## Material shown
theorem referenceStart {s : State} (h : P s) (correct : Bool) (period : Nat) :
    P (s.referenceStart correct period) := by
  have ht : ∀ t : Timing, s.timing.runsTo t → P { s with timing := t } := fun t => K.timing s t h
  simp only [State.referenceStart]
  split
  · exact ht _ (by exact ⟨rfl, rfl, rfl, rfl, rfl⟩)
  · exact ht _ (by exact ⟨rfl, rfl, rfl, rfl, rfl⟩)
  · split
    · split
      · exact K.lockAtStart (ht _ (by exact ⟨rfl, rfl, rfl, rfl, rfl⟩))
      · exact ht _ (by exact ⟨rfl, rfl, rfl, rfl, rfl⟩)
    · exact ht _ (by exact ⟨rfl, rfl, rfl, rfl, rfl⟩)
  · split
    · exact K.followStart (ht _ (by exact ⟨rfl, rfl, rfl, rfl, rfl⟩))
    · split
      · exact K.enterHoldover (ht _ (by exact ⟨rfl, rfl, rfl, rfl, rfl⟩)) _
      · exact K.followStart (ht _ (by exact ⟨rfl, rfl, rfl, rfl, rfl⟩))

theorem fieldPulse {s : State} (h : P s) (ticks lines : Nat) (opens : Parity) :
    P (s.fieldPulse ticks lines opens) := by
  simp only [State.fieldPulse]
  split
  · exact K.referenceStart (K.timing s _ h (by exact ⟨rfl, rfl, rfl, rfl, rfl⟩)) _ _
  · exact K.timing s _ h (by exact ⟨rfl, rfl, rfl, rfl, rfl⟩)

theorem silence {s : State} (h : P s) : P s.silence := by
  have ht : ∀ t : Timing, s.timing.runsTo t → P { s with timing := t } := fun t => K.timing s t h
  simp only [State.silence]
  split
  · exact h
  · split
    · exact ht _ (by exact ⟨rfl, rfl, rfl, rfl, rfl⟩)
    · exact K.enterHoldover (ht _ (by exact ⟨rfl, rfl, rfl, rfl, rfl⟩)) _
    · exact ht _ (by exact ⟨rfl, rfl, rfl, rfl, rfl⟩)
    · exact ht _ (by exact ⟨rfl, rfl, rfl, rfl, rfl⟩)

theorem searchTimeout {s : State} (h : P s) : P s.searchTimeout := by
  unfold State.searchTimeout
  split
  · exact K.startField s _ h (by exact ⟨rfl, rfl, fun _ => rfl⟩)
  · exact h

theorem periodExpires {s : State} (h : P s) : P s.periodExpires := by
  unfold State.periodExpires
  split
  · exact h
  · exact K.startField s _ h (by exact ⟨rfl, rfl, fun _ => rfl⟩)

theorem presentationPoint {s : State} (h : P s) : P s.presentationPoint := by
  unfold State.presentationPoint
  split
  · exact K.decide _ (K.timing s _ h (by exact ⟨rfl, rfl, rfl, rfl, rfl⟩))
  · exact h

theorem enterLockedRow {s : State} (h : P s) :
    P (if s.timing.ref = .locking then
        if s.timing.refSeen ∧ s.timing.sinceRef = 0 then s.lockAtStart
        else { s with timing := s.timing.enterLocked }
      else s) := by
  split
  · split
    · exact K.lockAtStart h
    · exact K.timing s _ h (by exact ⟨rfl, rfl, rfl, rfl, rfl⟩)
  · exact h

theorem enterHoldoverRow {s : State} (h : P s) (cause : HoldoverCause) :
    P (if s.timing.ref = .locked then
        match cause with
        | .silence => { s with timing := { s.timing with silent := true } }.enterHoldover .silence
        | .incorrectFields =>
          { s with timing := { s.timing with wrong := 2 } }.enterHoldover .incorrectFields
      else s) := by
  split
  · split
    · exact K.enterHoldover (K.timing s _ h (by exact ⟨rfl, rfl, rfl, rfl, rfl⟩)) _
    · exact K.enterHoldover (K.timing s _ h (by exact ⟨rfl, rfl, rfl, rfl, rfl⟩)) _
  · exact h

/-! #### The lanes -/

theorem laneToDown {s : State} (h : P s) {n : Nat} (hn : isLane n = true) : P (s.laneToDown n) :=
  K.condition (K.lane s n _ h hn fun w =>
    w.leaves .down (by decide) (Nat.zero_le _) (Nat.zero_le _) false false) _ _ _

theorem laneErrorsReached {s : State} (h : P s) {n : Nat} (hn : isLane n = true) :
    P (s.laneErrorsReached n) := by
  refine K.condition (K.lane s n _ h hn fun w => ?_) _ _ _
  obtain ⟨-, -, -, -, -, -, -, -, hb, -, hm⟩ := id w
  exact w.leaves .seek (by decide) hb hm false (s.lane n).mismatch

theorem laneFieldStart {s : State} (h : P s) (n elapsed : Nat) : P (s.laneFieldStart n elapsed) := by
  simp only [State.laneFieldStart]
  split
  · have hl := K.conditions n ((s.lane n).afterStart s.timing elapsed).posts
      (K.lane s n _ h ‹_› fun w => w.afterStart s.timing elapsed)
    split
    · exact K.receiver _ _ hl ⟨fun _ => Nat.zero_le _, fun _ => Nat.zero_le _, .inr (.inr rfl)⟩
    · exact hl
  · exact h

theorem laneLine {s : State} (h : P s) (n : Nat) (x : Line) (c : LinkWord) : P (s.laneLine n x c) := by
  simp only [State.laneLine]
  split
  · rename_i hn
    obtain ⟨a, b, e⟩ : ∃ a b, (if n = laneC then s.lane n else (s.lane n).store s.timing.format x) =
        { s.lane n with pictureCurrent := a, pictureNext := b } := by
      split
      · exact ⟨_, _, rfl⟩
      · exact (s.lane n).store_bounded_fields _ _
    rw [e]
    split
    · rename_i hbad
      have hl : P (s.setLane n
          { s.lane n with
            pictureCurrent := a, pictureNext := b, lines := (s.lane n).lines + 1
            bad := (s.lane n).bad + 1 }) :=
        K.lane s n _ h hn.1 fun ⟨h1, h2, h3, h4, h5, h6, h7, h8, _, h10, h11⟩ =>
          ⟨h1, h2, h3, h4, h5, h6, h7, h8, hbad.2, h10, h11⟩
      split
      · exact K.laneErrorsReached hl hn.1
      · exact hl
    · exact K.lane s n _ h hn.1 id
  · exact h

theorem laneErrorsRow {s : State} (h : P s) (n : Nat) :
    P (if isLane n ∧ (s.lane n).state ≠ .down then
        (s.setLane n { s.lane n with bad := (s.lane n).limitInForce }).laneErrorsReached n
      else s) := by
  split
  · rename_i hn
    refine K.laneErrorsReached (K.lane s n _ h hn.1 ?_) hn.1
    exact fun ⟨h1, h2, h3, h4, h5, h6, h7, h8, _, h10, h11⟩ =>
      ⟨h1, h2, h3, h4, h5, h6, h7, h8, le_rfl, h10, h11⟩
  · exact h

theorem laneDownRow {s : State} (h : P s) (n : Nat) :
    P (if isLane n ∧ (s.lane n).state ≠ .down then s.laneToDown n else s) := by
  split
  · rename_i hn
    exact K.laneToDown h hn.1
  · exact h

/-! #### The control lane -/

theorem endReception {s : State} (h : P s) : P s.endReception :=
  K.receiver s _ h ⟨id, id, .inr (.inl rfl)⟩

theorem dropPacket {s : State} (h : P s) (d : Int) : P (s.dropPacket d) :=
  K.condition (K.endReception h) _ _ _

theorem offer {s : State} (h : P s) (tag : Tag) {c : Command} (ha : c.admissible = true)
    (hn : c.atArrival = false) {due : FieldNo} (hd : ahead s.timing.counter due ≤ 32767)
    (clamped late : Bool) : P (s.offer tag c due clamped late) := by
  unfold State.offer
  split
  · exact K.notice h _ _ _ _
  · rename_i hl
    have hi := K.insert _ ⟨c, tag, due⟩ (K.noticeIf h clamped tag c .clamped) ha hn
      (by rw [State.noticeIf_waiting]; omega) (by rw [State.noticeIf_timing]; exact hd)
    refine K.noticeIf ?_ _ _ _ _
    simp only [State.holdAfterInsertion, length_insertEntry]
    simp only [PendingList.inserted] at hi
    split
    · rename_i hh
      simp only [hh.1, decide_true, Bool.or_true] at hi
      exact K.condition hi _ _ _
    · rename_i hh
      convert hi using 3
      simp only [State.noticeIf_waiting] at hh ⊢
      cases hw : s.waiting.hold <;> simp_all

theorem classify {s : State} (h : P s) (tag : Tag) {c : Command} (ha : c.admissible = true)
    (hn : c.atArrival = false) (due : Option FieldNo) (clamped : Bool) :
    P (s.classify tag c due clamped) := by
  have hc : ahead s.timing.counter s.timing.counter ≤ 32767 := by simp [ahead]
  unfold State.classify
  split
  · exact K.offer h tag ha hn hc _ _
  · simp only
    split
    · exact K.offer h tag ha hn ‹_› _ _
    · split
      · exact K.offer h tag ha hn hc _ _
      · exact K.notice h _ _ _ _

theorem arrive {s : State} (h : P s) (p : List Byte) : P (s.arrive p) := by
  unfold State.arrive
  split
  · exact K.notice h _ _ _ _
  · rename_i c due hv
    obtain ⟨-, -, -, -, hr, hl⟩ := validate_passed hv
    have ha := c.clamp_admissible hr hl
    split
    · rename_i hn
      exact K.deliver s _ c h (c.clamp_of_atArrival hn ▸ ha)
    · rename_i hn
      refine K.classify h _ ha ?_ _ _
      rw [c.clamp_tests.2.2.1]
      exact Bool.eq_false_iff.2 hn

theorem acceptPacket {s : State} (h : P s) (p : List Byte) : P (s.acceptPacket p) := by
  unfold State.acceptPacket
  split
  · exact K.condition (K.receiver s _ h (by exact ⟨id, fun _ => Nat.min_le_left _ _, .inr (.inr rfl)⟩)) _ _ _
  · have ht : s.receiver.taken + 1 ≤ 16 := by omega
    exact K.arrive (K.receiver s _ h (by exact ⟨fun _ => ht, id, .inr (.inr rfl)⟩)) _

theorem judgePacket {s : State} (h : P s) (hp : s.takesPackets = true) (words : List LinkWord) :
    P (s.judgePacket words) := by
  unfold State.judgePacket
  split
  · exact K.receiver s _ h ⟨id, id, .inl hp⟩
  · simp only
    split
    · exact K.dropPacket h _
    · split
      · exact K.receiver s _ h ⟨id, id, .inl hp⟩
      · split
        · exact K.acceptPacket (K.endReception h) _
        · exact K.dropPacket h _

theorem controlPacket {s : State} (h : P s) (words : List LinkWord) : P (s.controlPacket words) := by
  unfold State.controlPacket
  split
  · rename_i hw
    exact K.judgePacket h hw.1 _
  · exact h

theorem startReception {s : State} (h : P s) (words : List LinkWord) : P (s.startReception words) := by
  unfold State.startReception
  split
  · exact K.judgePacket h ‹_› _
  · exact h

theorem controlBlankingEnd {s : State} (h : P s) : P s.controlBlankingEnd := by
  unfold State.controlBlankingEnd
  split
  · exact K.dropPacket h _
  · exact h

/-! #### The checker and the reports -/

theorem judgeField {s : State} (h : P s) : P s.judgeField := by
  unfold State.judgeField
  split
  · split
    · exact h
    · split
      · exact K.checker s _ h id
      · exact h
    · have hc : P { s with checker := s.checker.count (fieldSamples s.timing.format) s.mismatches } :=
        K.checker s _ h fun w => Checker.count_inRange w _ _
      simp only [State.countField]
      split
      · exact K.condition hc _ _ _
      · exact hc
  · exact h

theorem formReports {s : State} (h : P s) : P s.formReports := by
  have status : ∀ u : State, P u → P u.formStatus := fun u hu => by
    unfold State.formStatus
    split
    · refine K.checker { u with packets := u.packets ++ [framePacket .status u.statusPayload] } _
        (K.packets u _ hu) ?_
      exact id
    · exact hu
  have tally : ∀ u : State, P u → P u.formTallyPacket := fun u hu => by
    unfold State.formTallyPacket
    split
    · exact K.packets u _ hu
    · exact hu
  have notices : ∀ u : State, P u → P u.formNotices := fun u hu => by
    unfold State.formNotices
    split
    · refine K.reports { u with packets := u.packets ++ [framePacket .notices u.noticesPayload] } _
        (K.packets u _ hu) ?_
      exact fun ⟨_, _, w⟩ => ⟨Nat.zero_le _, Nat.zero_le 255, w⟩
    · exact hu
  unfold State.formReports
  split
  · exact notices _ (tally _ (status _ (K.packets s _ h)))
  · exact h

/-! #### The panel commands -/

theorem command {s : State} (h : P s) (tag : Tag) (c : Command) : P (s.command tag c) := by
  unfold State.command
  split
  · exact K.notice h _ _ _ _
  · split
    · exact K.notice h _ _ _ _
    · rename_i hr hl
      exact K.deliver _ _ _ (K.noticeIf h _ _ _ _)
        (c.clamp_admissible (Bool.eq_true_of_not_eq_false hr) (Bool.eq_false_iff.2 hl))

/-- What every primitive write keeps, every row keeps. -/
theorem exec {s t : State} {i : Instr} (h : P s) (e : Machine.exec i s = .next t) : P t := by
  by_cases hc : ∃ tc, i.command? = some tc
  · obtain ⟨⟨tag, c⟩, hc⟩ := hc
    rw [exec_of_command hc] at e
    cases e
    exact K.command h tag c
  · cases i <;> first | exact absurd ⟨_, rfl⟩ hc | injection e with e; subst e
    case powerReset => exact K.reset s _ h
    case pinReset => exact K.reset s _ h
    case fieldPulse => exact K.fieldPulse h _ _ _
    case enterLocked => exact K.enterLockedRow h
    case enterHoldover => exact K.enterHoldoverRow h _
    case silence => exact K.silence h
    case alignmentSearchTimeout => exact K.searchTimeout h
    case outputFieldStart => exact K.periodExpires h
    case laneDown => exact K.laneDownRow h _
    case laneFieldStart => exact K.laneFieldStart h _ _
    case laneLine => exact K.laneLine h _ _ _
    case laneErrors => exact K.laneErrorsRow h _
    case controlPacket => exact K.controlPacket h _
    case controlBlankingEnd => exact K.controlBlankingEnd h
    case checkerJudgment => exact K.judgeField h
    case reportFormation => exact K.formReports h
    case presentationPoint => exact K.presentationPoint h
    case packetInReceptionStart => exact K.startReception h _

/-- What every primitive write keeps, and does not look at the queue, every step keeps. -/
theorem step {s t : State} (hq : ∀ (u : State) l, P u → P { u with pending := l }) (h : P s)
    (e : Machine.step s = .next t) : P t := by
  unfold Machine.step at e
  split at e
  · cases e; exact h
  · exact K.exec (hq s _ h) e

end Kept
end Sys2Proof.Machine
end

section
/-!
SUPPORT and RESULTS. What every row keeps of the queue, of the Report Builder and the path checker, of the
Pending List, and of the crosspoints.
-/

namespace Sys2Proof.Machine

## About this exercise
Go through the listing above and find each line that contains "framePacket", then copy it.

## Exercise solution
    · refine K.checker { u with packets := u.packets ++ [framePacket .status u.statusPayload] } _
    · refine K.reports { u with packets := u.packets ++ [framePacket .notices u.noticesPayload] } _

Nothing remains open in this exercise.